# Cocobolo Awl



## EricJS (Apr 24, 2012)

This is my first try at posting a pic. :dash2:

I made this awl for our church missions auction last Christmas, along with a few pens. I love cocobolo!

[attachment=4714]


----------



## Mike1950 (Apr 24, 2012)

Looks very nice- too nice to use!!!!!!


----------



## Kevin (Apr 24, 2012)

That's awl-ful pretty.


----------



## davidgiul (Apr 24, 2012)

EricJS said:


> This is my first try at posting a pic. :dash2:
> 
> I made this awl for our church missions auction last Christmas, along with a few pens. I love cocobolo!
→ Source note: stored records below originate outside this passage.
-- ==== Sys2Proof/Laws/State.lean ====
section
/-! SUPPORT. What a record update leaves: one lemma for each unit of `State` and each update of one, and, for each table of a unit, what a
lookup finds after a replacement. -/

namespace Sys2Proof.Machine

/-! ### Tables -/

theorem tfind_tset {α : Type} (k k' : Nat) (v : α) (t : Tab α) : tfind k' (tset k v t) = if k' = k then some v else tfind k' t := by
  induction t with
  | nil => simp [tset, tfind]
  | cons e t ih =>
    obtain ⟨a, b⟩ := e
    unfold tset
    by_cases h1 : k = a
    · subst h1
      simp only [if_true, tfind]
      split <;> rfl
    · rw [if_neg h1]
      by_cases h2 : k < a
      · rw [if_pos h2]
        simp only [tfind]
      · rw [if_neg h2]
        simp only [tfind, ih]
        by_cases h3 : k' = a
        · have : k' ≠ k := fun e => h1 (e.symm.trans h3)
          simp only [if_pos h3, if_neg this]
        · simp only [if_neg h3]

theorem tget_tset {α : Type} (d : α) (k k' : Nat) (v : α) (t : Tab α) : tget d (tset k v t) k' = if k' = k then v else tget d t k' := by
  unfold tget
  rw [tfind_tset]
  split <;> rfl

theorem tfind_tset_same {α : Type} (k : Nat) (v : α) (t : Tab α) : tfind k (tset k v t) = some v := by
  rw [tfind_tset, if_pos rfl]

theorem tget_tset_other {α : Type} (d : α) {k k' : Nat} (h : k' ≠ k) (v : α) (t : Tab α) : tget d (tset k v t) k' = tget d t k' := by
  rw [tget_tset, if_neg h]

theorem tfind_tdel {α : Type} (k k' : Nat) (t : Tab α) : tfind k' (tdel k t) = if k' = k then none else tfind k' t := by
  induction t with
  | nil => simp [tdel, tfind]
  | cons e t ih =>
    obtain ⟨a, b⟩ := e
    unfold tdel
    by_cases h1 : k = a
    · subst h1
      rw [if_pos rfl, ih]
      by_cases h2 : k' = k
      · simp only [if_pos h2]
      · simp only [if_neg h2, tfind]
    · simp only [if_neg h1, tfind, ih]
      by_cases h3 : k' = a
      · have : k' ≠ k := fun e => h1 (e.symm.trans h3)
        simp only [if_pos h3, if_neg this]
      · simp only [if_neg h3]

theorem tget_tupd {α : Type} (d : α) (k k' : Nat) (f : α → α) (t : Tab α) :
    tget d (tupd d k f t) k' = if k' = k then f (tget d t k) else tget d t k' := by
  unfold tupd
  rw [tget_tset]

/-! ### Units of the state -/

@[simp] theorem withPair_pending (s : State) (u : PairUnit) : (withPair s u).pending = s.pending := rfl
@[simp] theorem withPair_outbox (s : State) (u : PairUnit) : (withPair s u).outbox = s.outbox := rfl
@[simp] theorem withPair_free (s : State) (u : PairUnit) : (withPair s u).free = s.free := rfl
@[simp] theorem withPair_hif (s : State) (u : PairUnit) : (withPair s u).hif = s.hif := rfl
@[simp] theorem withPair_tb (s : State) (u : PairUnit) : (withPair s u).tb = s.tb := rfl
@[simp] theorem withPair_mem (s : State) (u : PairUnit) : (withPair s u).mem = s.mem := rfl
@[simp] theorem withPair_pwr (s : State) (u : PairUnit) : (withPair s u).pwr = s.pwr := rfl
@[simp] theorem withPair_boot (s : State) (u : PairUnit) : (withPair s u).boot = s.boot := rfl
@[simp] theorem withPair_lane (s : State) (u : PairUnit) : (withPair s u).lane = s.lane := rfl
@[simp] theorem withPair_pair (s : State) (u : PairUnit) : (withPair s u).pair = u := rfl
@[simp] theorem withPair_scan (s : State) (u : PairUnit) : (withPair s u).scan = s.scan := rfl
@[simp] theorem withPair_net (s : State) (u : PairUnit) : (withPair s u).net = s.net := rfl
@[simp] theorem withPair_bb (s : State) (u : PairUnit) : (withPair s u).bb = s.bb := rfl
@[simp] theorem withPair_str (s : State) (u : PairUnit) : (withPair s u).str = s.str := rfl
@[simp] theorem withPair_comp (s : State) (u : PairUnit) : (withPair s u).comp = s.comp := rfl
@[simp] theorem withPair_enc (s : State) (u : PairUnit) : (withPair s u).enc = s.enc := rfl
@[simp] theorem withPair_touch (s : State) (u : PairUnit) : (withPair s u).touch = s.touch := rfl

@[simp] theorem withEnc_pending (s : State) (u : EncUnit) : (withEnc s u).pending = s.pending := rfl
@[simp] theorem withEnc_outbox (s : State) (u : EncUnit) : (withEnc s u).outbox = s.outbox := rfl
@[simp] theorem withEnc_free (s : State) (u : EncUnit) : (withEnc s u).free = s.free := rfl
@[simp] theorem withEnc_hif (s : State) (u : EncUnit) : (withEnc s u).hif = s.hif := rfl
@[simp] theorem withEnc_tb (s : State) (u : EncUnit) : (withEnc s u).tb = s.tb := rfl
@[simp] theorem withEnc_mem (s : State) (u : EncUnit) : (withEnc s u).mem = s.mem := rfl
@[simp] theorem withEnc_pwr (s : State) (u : EncUnit) : (withEnc s u).pwr = s.pwr := rfl
@[simp] theorem withEnc_boot (s : State) (u : EncUnit) : (withEnc s u).boot = s.boot := rfl
@[simp] theorem withEnc_lane (s : State) (u : EncUnit) : (withEnc s u).lane = s.lane := rfl
@[simp] theorem withEnc_pair (s : State) (u : EncUnit) : (withEnc s u).pair = s.pair := rfl
@[simp] theorem withEnc_scan (s : State) (u : EncUnit) : (withEnc s u).scan = s.scan := rfl
@[simp] theorem withEnc_net (s : State) (u : EncUnit) : (withEnc s u).net = s.net := rfl
@[simp] theorem withEnc_bb (s : State) (u : EncUnit) : (withEnc s u).bb = s.bb := rfl
@[simp] theorem withEnc_str (s : State) (u : EncUnit) : (withEnc s u).str = s.str := rfl
@[simp] theorem withEnc_comp (s : State) (u : EncUnit) : (withEnc s u).comp = s.comp := rfl
@[simp] theorem withEnc_enc (s : State) (u : EncUnit) : (withEnc s u).enc = u := rfl
@[simp] theorem withEnc_touch (s : State) (u : EncUnit) : (withEnc s u).touch = s.touch := rfl

@[simp] theorem withComp_pending (s : State) (u : CompUnit) : (withComp s u).pending = s.pending := rfl
@[simp] theorem withComp_outbox (s : State) (u : CompUnit) : (withComp s u).outbox = s.outbox := rfl
@[simp] theorem withComp_free (s : State) (u : CompUnit) : (withComp s u).free = s.free := rfl
@[simp] theorem withComp_hif (s : State) (u : CompUnit) : (withComp s u).hif = s.hif := rfl
@[simp] theorem withComp_tb (s : State) (u : CompUnit) : (withComp s u).tb = s.tb := rfl
@[simp] theorem withComp_mem (s : State) (u : CompUnit) : (withComp s u).mem = s.mem := rfl
@[simp] theorem withComp_pwr (s : State) (u : CompUnit) : (withComp s u).pwr = s.pwr := rfl
@[simp] theorem withComp_boot (s : State) (u : CompUnit) : (withComp s u).boot = s.boot := rfl
@[simp] theorem withComp_lane (s : State) (u : CompUnit) : (withComp s u).lane = s.lane := rfl
@[simp] theorem withComp_pair (s : State) (u : CompUnit) : (withComp s u).pair = s.pair := rfl
@[simp] theorem withComp_scan (s : State) (u : CompUnit) : (withComp s u).scan = s.scan := rfl
@[simp] theorem withComp_net (s : State) (u : CompUnit) : (withComp s u).net = s.net := rfl
@[simp] theorem withComp_bb (s : State) (u : CompUnit) : (withComp s u).bb = s.bb := rfl
@[simp] theorem withComp_str (s : State) (u : CompUnit) : (withComp s u).str = s.str := rfl
@[simp] theorem withComp_comp (s : State) (u : CompUnit) : (withComp s u).comp = u := rfl
@[simp] theorem withComp_enc (s : State) (u : CompUnit) : (withComp s u).enc = s.enc := rfl
@[simp] theorem withComp_touch (s : State) (u : CompUnit) : (withComp s u).touch = s.touch := rfl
Doe is make you itch? Literally


----------



## EricJS (Apr 24, 2012)

davidgiul said:


> EricJS said:
> 
> 
> > This is my first try at posting a pic. :dash2:
> ...



I've got the cocobolo bug, but not the cocobolo itch. At least not yet.


----------



## woodtickgreg (Apr 24, 2012)

How cool! A nice tool, now I wanna make one, was it a kit for the parts?


----------



## JMC (Apr 24, 2012)

Very nice Eric. I bet it brought a good donation for you?


----------



## EricJS (Apr 24, 2012)

woodtickgreg said:


> How cool! A nice tool, now I wanna make one, was it a kit for the parts?



Yes, Highland Woodworking has the kit. Solid brass. It's very easy to make.


----------



## EricJS (Apr 24, 2012)

JMC said:


> Very nice Eric. I bet it brought a good donation for you?



I worked the night of the auction so I never found out how much the bids were. I know the people who bought my items, though. Really great people.


----------



## bearmanric (Apr 24, 2012)

Nice work looks great. Rick


----------



## JimH (May 29, 2012)

Nice job!! I love cocobolo.I purchased about 400 ft several years ago.It was some of the best I have seen in a very long time.I am finally down to about 30 ft left for personal use.


----------



## Dane Fuller (May 30, 2012)

Nice work, Eric!


----------